O’Kelley was an angel investor in many second-generation ad tech startups, including Tapad, Moat and Invite Media, to take a few that have had successful exits. But he said an informal policy he’s followed since last year is no more ad tech investments.

And even for some ad tech pioneers who still work for ad industry leaders, there’s a strong draw away from ads.

In 2017, Andrew Bosworth, Facebook’s former VP of ads, took over the company’s hardware and VR technology, which have no paid media (not yet, at least).

And Jonathan Bellack led Google’s publisher-side ad platform products for more than a decade, since joining Google via its acquisition of DoubleClick. But in January he transitioned internally to Jigsaw, which incubates non-advertising publisher services, like secure journalist communication systems and tech that scans for toxic comments.

“I came into this industry because I was a content guy – I was a content guy trapped in an ads word,” Bellack told AdExchanger when he took on the new role. “A lot of people who were partners in the Google Ad Manager world, I’ll still be working with, just in a new way.”

But there’s more to the OG exodus than investment or media trends.

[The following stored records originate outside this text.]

-- ==== Sys2Proof/Syntax.lean ====
section
/-! DEFINITION. The commands of the block as data: who issues an access, what the environment brings with an
event, and one constructor per row of spec/opcode_table.json. -/

namespace Sys2Proof

/-- The bus masters of R21; `press` stands for the cores, samplers and scheduler. -/
inductive Master where
  | hc0 | hc1 | nc | press | dma | ingress | raster | corridor | trellis | porch
  deriving DecidableEq, Repr

/-- One bus access's sender: the master, the world it asks for (what R21 fixes wins over it), for a press core the core
number, and for master 9 whether a command of the Porch makes it, and not a debugger over JTAG (R549). -/
structure Access where
  master : Master
  secure : Bool := false
  core : Fin 16 := 0
  rom : Bool := false
  deriving DecidableEq, Repr

/-- The levels of the strap lands at a release of reset (R559). -/
structure Straps where
  porchEn : Bool := true
  pairEn : Bool := false
  pairAb : Bool := false
  stkPos : Fin 8 := 0
  deriving DecidableEq, Repr

/-- The IPv4 and UDP header fields of a PTP message that R33 looks at: source and destination address, destination port. -/
structure PtpTo where
  src : BitVec 32 := 0
  ip : BitVec 32 := 0xE0000181
  udp : Nat
  deriving DecidableEq, Repr

/-- What a PTP Announce says of its sender (IEEE 1588 data set fields, R35). -/
structure Announce where
  domain : Nat
  clk : BitVec 64
  gm : BitVec 64
  prio1 : Nat
  cls : Nat
  acc : Nat
  var : Nat
  prio2 : Nat
  steps : Nat
  /-- logAnnounceInterval (R34) -/
  log : Int := 0
  dst : PtpTo := { udp := 320 }
  deriving DecidableEq, Repr

/-- A Sync or Follow_Up as NC takes it (R34, R44): `followUp` tells which; `twoStep` is the Sync's flag; `origin` is
originTimestamp or preciseOriginTimestamp in ns, `corr` the correction in ns, `rx` the receive timestamp of a Sync. -/
structure SyncMsg where
  domain : Nat
  clk : BitVec 64
  seq : BitVec 16
  followUp : Bool := false
  twoStep : Bool := false
  origin : Nat
  corr : Int := 0
  rx : Nat := 0
  /-- logSyncInterval (R34) -/
  log : Int := 0
  dst : PtpTo := { udp := if followUp then 320 else 319 }
  deriving DecidableEq, Repr

/-- A Delay_Resp as NC takes it (R33): `rcv` is receiveTimestamp in ns. -/
structure DelayResp where
  domain : Nat
  clk : BitVec 64
  seq : BitVec 16
  rcv : Nat
  corr : Int := 0
  dst : PtpTo := { udp := 320 }
  deriving DecidableEq, Repr

/-- A frame on the wire, from the destination address to the last byte before the FCS; whether its FCS matches and
whether the PCS coded it without error (R79); `sfd` is the local clock at the tick that registers its start. -/
structure WireFrame where
  bytes : List Byte
  fcsOk : Bool := true
  codeOk : Bool := true
  sfd : Nat
  deriving DecidableEq, Repr

/-- What wakes the Cellar controller (R169). -/
inductive WakeCause where
  | read | posted | scrub | refresh | tol
  deriving DecidableEq, Repr

/-- A cell on a port's receive lands: header, 62 payload slots and CRC trailer (R296), whether its START came at cell spacing
from the one before, and the local time of its START in quarters of a ns. -/
structure RxCell where
  head : Word
  slots : List Word
  trailer : Word
  spaced : Bool := true
  quarter : Nat := 0
  /-- inserts received inside the cell: the slot each came before, and its words (R299) -/
  inserts : List (Nat × List Word) := []
  deriving DecidableEq, Repr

One common refrain among founders who have left the industry is the public perception of ad tech businesses.

Brett Wilson, founder and former CEO of TubeMogul, departed Adobe last month, two years after the marketing cloud acquired the video DSP. He told AdNews that one of the main reasons he left is that he “finally got tired of hearing the same jokes for 12 years.”

Wilson isn’t ruling out another ad tech or mar tech startup. And many other industry leaders are open to taking another run with a startup, if the right opportunity presents itself.

“Ad tech is a much different space than it was 10 years ago,” Opdyke said. “That said, sometimes the best opportunities are where others have stopped looking.”